• WHAT NEEDS TO BE DONE: Every line of the following records that includes "newest" should be copied.
##### EXERCISE DATA
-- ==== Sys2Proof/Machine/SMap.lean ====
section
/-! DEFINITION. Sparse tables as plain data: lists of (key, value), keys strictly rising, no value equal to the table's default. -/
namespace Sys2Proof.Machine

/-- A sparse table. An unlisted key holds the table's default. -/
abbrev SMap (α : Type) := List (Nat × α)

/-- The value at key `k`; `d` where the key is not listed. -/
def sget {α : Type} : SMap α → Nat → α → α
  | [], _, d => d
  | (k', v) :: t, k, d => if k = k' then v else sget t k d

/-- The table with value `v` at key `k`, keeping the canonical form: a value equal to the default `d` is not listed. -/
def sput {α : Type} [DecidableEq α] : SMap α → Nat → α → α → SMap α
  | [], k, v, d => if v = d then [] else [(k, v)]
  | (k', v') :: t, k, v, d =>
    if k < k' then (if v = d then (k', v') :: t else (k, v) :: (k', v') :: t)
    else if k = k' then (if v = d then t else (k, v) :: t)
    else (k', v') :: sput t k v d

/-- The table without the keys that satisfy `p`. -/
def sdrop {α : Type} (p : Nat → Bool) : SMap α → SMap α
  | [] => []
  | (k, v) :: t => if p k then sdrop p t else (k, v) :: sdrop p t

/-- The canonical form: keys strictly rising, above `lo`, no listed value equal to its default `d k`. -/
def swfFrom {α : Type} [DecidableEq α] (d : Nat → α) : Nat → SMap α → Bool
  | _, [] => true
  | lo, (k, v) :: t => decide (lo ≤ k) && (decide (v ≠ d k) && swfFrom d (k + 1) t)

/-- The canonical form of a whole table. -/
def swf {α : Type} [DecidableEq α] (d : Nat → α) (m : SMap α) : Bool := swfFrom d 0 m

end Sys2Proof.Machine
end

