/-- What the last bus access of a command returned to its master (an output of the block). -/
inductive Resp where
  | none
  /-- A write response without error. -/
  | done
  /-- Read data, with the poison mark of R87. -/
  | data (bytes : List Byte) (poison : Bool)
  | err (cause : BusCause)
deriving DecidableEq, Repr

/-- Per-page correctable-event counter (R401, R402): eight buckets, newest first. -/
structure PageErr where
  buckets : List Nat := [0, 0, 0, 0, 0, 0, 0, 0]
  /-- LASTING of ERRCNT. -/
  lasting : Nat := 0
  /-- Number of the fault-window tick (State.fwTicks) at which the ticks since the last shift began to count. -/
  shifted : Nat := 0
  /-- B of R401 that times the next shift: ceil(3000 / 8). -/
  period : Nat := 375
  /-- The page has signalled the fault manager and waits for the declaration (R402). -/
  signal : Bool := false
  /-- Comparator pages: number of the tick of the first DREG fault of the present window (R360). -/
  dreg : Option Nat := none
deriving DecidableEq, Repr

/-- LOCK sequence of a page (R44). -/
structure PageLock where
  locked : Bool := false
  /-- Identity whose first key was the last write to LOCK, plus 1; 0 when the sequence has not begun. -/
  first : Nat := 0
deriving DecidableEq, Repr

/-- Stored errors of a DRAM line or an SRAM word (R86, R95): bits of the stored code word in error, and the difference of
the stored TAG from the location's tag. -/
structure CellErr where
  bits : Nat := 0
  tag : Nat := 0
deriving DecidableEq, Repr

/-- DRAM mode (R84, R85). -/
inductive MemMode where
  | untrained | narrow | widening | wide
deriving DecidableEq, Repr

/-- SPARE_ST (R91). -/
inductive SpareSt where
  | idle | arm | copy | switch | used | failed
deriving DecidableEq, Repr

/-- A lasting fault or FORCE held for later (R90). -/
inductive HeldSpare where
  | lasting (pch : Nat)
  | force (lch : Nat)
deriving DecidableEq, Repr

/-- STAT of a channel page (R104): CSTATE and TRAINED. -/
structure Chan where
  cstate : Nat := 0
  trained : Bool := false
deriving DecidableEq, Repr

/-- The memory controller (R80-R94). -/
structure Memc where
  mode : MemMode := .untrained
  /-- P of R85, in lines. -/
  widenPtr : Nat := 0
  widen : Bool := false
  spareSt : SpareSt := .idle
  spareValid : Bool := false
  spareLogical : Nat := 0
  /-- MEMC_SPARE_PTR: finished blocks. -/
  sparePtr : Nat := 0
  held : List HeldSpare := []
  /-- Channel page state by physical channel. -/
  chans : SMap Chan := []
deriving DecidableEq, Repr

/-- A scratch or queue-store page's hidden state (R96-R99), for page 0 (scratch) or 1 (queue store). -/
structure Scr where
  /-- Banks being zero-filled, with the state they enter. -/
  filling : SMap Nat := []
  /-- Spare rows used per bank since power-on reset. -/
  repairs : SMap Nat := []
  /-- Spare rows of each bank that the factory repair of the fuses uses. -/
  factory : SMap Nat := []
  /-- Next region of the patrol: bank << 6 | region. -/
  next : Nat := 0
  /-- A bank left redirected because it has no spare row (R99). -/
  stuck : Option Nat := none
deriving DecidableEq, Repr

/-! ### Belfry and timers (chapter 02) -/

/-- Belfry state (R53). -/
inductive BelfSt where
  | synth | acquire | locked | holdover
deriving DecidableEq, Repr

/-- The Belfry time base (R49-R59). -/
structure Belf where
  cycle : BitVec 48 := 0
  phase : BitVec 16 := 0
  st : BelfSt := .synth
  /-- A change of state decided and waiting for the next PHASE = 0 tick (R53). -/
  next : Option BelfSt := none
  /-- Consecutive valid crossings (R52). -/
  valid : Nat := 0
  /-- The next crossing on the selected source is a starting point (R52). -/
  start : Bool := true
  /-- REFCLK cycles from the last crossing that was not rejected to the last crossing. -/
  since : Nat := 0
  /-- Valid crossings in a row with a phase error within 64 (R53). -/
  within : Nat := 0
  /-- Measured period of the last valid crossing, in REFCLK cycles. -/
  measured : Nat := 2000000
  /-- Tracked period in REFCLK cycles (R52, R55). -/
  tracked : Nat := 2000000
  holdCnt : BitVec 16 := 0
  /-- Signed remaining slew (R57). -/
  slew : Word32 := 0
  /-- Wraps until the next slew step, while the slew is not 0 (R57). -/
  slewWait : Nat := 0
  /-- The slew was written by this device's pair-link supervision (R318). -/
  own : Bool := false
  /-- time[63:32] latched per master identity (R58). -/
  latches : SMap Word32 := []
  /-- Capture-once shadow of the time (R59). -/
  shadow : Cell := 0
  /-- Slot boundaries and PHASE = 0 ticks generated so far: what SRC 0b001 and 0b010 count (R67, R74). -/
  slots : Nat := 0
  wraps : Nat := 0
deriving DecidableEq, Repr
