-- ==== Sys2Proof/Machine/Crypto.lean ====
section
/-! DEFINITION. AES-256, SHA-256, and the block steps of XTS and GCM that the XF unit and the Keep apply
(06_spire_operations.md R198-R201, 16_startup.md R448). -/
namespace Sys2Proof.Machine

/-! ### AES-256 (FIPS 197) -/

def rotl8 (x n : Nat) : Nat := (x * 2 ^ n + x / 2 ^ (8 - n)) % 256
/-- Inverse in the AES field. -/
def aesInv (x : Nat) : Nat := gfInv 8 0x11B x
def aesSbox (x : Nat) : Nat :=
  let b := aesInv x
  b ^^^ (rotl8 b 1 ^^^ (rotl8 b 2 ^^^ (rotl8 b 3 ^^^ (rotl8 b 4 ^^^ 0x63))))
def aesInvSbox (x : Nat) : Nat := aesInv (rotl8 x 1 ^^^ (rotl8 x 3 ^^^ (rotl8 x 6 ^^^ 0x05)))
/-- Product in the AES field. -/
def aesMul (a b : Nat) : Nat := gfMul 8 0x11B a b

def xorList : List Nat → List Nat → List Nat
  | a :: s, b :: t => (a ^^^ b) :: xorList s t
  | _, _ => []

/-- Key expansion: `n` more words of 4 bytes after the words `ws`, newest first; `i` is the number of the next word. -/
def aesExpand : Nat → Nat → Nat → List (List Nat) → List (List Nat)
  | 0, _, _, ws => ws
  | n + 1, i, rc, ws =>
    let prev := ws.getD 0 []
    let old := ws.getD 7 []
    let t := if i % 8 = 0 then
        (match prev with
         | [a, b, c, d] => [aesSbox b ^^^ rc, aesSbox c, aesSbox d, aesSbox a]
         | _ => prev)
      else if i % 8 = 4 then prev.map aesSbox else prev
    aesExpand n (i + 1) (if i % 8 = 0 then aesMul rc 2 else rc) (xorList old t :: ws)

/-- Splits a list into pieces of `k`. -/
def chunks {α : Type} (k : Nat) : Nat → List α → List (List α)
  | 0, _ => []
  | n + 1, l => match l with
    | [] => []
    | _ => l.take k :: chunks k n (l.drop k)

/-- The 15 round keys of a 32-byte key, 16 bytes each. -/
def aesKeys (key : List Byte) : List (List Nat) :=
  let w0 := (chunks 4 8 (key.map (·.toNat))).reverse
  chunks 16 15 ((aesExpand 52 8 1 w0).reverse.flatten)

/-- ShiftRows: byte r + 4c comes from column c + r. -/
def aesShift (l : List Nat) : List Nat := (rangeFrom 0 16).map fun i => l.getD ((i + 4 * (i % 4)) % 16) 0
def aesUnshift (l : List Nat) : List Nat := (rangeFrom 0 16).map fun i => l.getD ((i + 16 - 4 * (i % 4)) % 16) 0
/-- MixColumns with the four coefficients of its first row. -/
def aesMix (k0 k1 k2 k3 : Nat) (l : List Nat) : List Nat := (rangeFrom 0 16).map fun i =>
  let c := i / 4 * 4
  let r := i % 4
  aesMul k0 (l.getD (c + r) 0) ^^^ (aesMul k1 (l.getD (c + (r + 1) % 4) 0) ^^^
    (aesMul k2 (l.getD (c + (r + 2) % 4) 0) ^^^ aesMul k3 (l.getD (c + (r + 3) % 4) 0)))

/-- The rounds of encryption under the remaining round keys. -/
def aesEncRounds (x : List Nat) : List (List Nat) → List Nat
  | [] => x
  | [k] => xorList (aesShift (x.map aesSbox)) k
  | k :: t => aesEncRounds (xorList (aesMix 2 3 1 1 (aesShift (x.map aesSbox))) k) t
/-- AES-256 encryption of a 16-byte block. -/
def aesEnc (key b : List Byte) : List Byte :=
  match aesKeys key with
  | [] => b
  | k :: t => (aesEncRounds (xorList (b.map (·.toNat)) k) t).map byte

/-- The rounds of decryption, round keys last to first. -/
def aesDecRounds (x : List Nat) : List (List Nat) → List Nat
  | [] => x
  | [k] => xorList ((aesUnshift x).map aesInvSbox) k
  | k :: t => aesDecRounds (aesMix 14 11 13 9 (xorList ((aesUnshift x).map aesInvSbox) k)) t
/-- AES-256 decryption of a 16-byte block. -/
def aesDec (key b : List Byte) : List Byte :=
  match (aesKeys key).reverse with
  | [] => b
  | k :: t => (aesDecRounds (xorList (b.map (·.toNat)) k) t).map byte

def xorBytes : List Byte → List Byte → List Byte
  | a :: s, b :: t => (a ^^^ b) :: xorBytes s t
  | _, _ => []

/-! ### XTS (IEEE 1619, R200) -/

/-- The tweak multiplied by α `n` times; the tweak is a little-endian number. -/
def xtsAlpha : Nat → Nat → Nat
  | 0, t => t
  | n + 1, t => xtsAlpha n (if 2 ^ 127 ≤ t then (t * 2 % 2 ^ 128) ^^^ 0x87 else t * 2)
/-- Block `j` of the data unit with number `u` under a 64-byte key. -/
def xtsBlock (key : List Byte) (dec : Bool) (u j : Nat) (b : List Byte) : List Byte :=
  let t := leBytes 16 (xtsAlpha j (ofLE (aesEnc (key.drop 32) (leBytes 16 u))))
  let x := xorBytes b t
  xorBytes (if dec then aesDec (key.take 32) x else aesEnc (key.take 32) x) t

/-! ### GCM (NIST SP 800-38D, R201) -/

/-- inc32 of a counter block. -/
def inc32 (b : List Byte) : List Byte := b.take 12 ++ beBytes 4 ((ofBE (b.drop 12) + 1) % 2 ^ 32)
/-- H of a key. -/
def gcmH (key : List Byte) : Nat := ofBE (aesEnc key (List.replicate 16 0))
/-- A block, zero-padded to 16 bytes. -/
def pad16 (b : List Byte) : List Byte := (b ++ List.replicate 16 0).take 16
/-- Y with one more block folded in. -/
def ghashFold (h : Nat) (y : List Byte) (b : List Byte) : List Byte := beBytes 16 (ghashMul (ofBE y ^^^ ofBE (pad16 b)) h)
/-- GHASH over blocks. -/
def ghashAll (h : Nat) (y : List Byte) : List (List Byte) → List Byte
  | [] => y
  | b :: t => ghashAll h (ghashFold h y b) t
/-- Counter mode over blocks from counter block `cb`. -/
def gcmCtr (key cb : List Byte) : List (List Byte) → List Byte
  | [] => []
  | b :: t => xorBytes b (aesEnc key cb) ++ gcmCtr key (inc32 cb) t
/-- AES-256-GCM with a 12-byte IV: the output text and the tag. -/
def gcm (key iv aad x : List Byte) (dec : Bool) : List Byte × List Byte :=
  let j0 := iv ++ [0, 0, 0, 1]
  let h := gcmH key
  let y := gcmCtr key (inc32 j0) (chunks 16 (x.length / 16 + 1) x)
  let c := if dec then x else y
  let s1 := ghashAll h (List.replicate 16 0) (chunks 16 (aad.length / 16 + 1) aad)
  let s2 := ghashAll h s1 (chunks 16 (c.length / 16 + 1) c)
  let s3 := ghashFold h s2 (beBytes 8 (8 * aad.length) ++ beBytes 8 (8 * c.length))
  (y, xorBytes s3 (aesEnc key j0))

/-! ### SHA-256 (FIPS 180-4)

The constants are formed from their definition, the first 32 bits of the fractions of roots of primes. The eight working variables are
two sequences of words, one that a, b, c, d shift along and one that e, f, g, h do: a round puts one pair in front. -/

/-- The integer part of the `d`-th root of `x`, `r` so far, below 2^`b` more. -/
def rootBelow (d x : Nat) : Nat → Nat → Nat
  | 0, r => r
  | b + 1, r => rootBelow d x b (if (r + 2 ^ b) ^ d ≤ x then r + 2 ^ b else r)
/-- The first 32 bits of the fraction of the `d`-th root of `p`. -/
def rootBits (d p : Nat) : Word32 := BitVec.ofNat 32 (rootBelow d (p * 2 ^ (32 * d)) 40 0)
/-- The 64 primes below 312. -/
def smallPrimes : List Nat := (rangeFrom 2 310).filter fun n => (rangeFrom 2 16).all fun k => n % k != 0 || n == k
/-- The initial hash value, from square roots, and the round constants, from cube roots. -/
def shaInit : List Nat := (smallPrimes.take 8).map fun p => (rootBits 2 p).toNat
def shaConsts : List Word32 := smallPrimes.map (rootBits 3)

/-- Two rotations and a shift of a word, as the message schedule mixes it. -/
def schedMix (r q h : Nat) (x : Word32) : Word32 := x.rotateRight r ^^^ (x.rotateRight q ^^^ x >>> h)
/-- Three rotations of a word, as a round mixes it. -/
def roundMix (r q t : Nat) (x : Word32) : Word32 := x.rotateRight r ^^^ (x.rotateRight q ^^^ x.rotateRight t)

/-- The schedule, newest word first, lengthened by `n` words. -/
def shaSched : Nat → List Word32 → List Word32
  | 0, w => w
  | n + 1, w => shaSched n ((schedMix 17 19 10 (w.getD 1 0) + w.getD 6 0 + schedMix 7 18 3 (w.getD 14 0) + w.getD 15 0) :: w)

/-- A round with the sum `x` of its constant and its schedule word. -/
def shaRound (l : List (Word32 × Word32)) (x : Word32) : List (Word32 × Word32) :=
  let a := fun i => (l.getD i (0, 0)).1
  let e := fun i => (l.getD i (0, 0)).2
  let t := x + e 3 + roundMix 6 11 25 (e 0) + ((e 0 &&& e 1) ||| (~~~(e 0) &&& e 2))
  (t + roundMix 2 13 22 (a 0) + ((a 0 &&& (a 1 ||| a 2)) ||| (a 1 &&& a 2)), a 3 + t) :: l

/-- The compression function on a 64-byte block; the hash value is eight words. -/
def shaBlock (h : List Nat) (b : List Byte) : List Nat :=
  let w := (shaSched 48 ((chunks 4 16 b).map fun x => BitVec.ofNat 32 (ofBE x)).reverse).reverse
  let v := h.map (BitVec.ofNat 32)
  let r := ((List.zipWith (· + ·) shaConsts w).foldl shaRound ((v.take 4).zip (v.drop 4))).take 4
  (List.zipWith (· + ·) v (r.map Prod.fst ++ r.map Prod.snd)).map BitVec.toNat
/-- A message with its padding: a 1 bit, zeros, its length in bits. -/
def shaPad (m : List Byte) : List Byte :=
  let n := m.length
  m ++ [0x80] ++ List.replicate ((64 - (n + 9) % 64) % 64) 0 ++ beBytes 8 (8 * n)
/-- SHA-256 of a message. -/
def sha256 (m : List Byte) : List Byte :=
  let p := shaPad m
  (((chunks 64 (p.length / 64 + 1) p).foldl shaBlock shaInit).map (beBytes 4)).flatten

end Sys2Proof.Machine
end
##########
• RESPONSE:
/-- Per-page correctable-event counter (R401, R402): eight buckets, newest first. -/
/-- Key expansion: `n` more words of 4 bytes after the words `ws`, newest first; `i` is the number of the next word. -/
/-- The schedule, newest word first, lengthened by `n` words. -/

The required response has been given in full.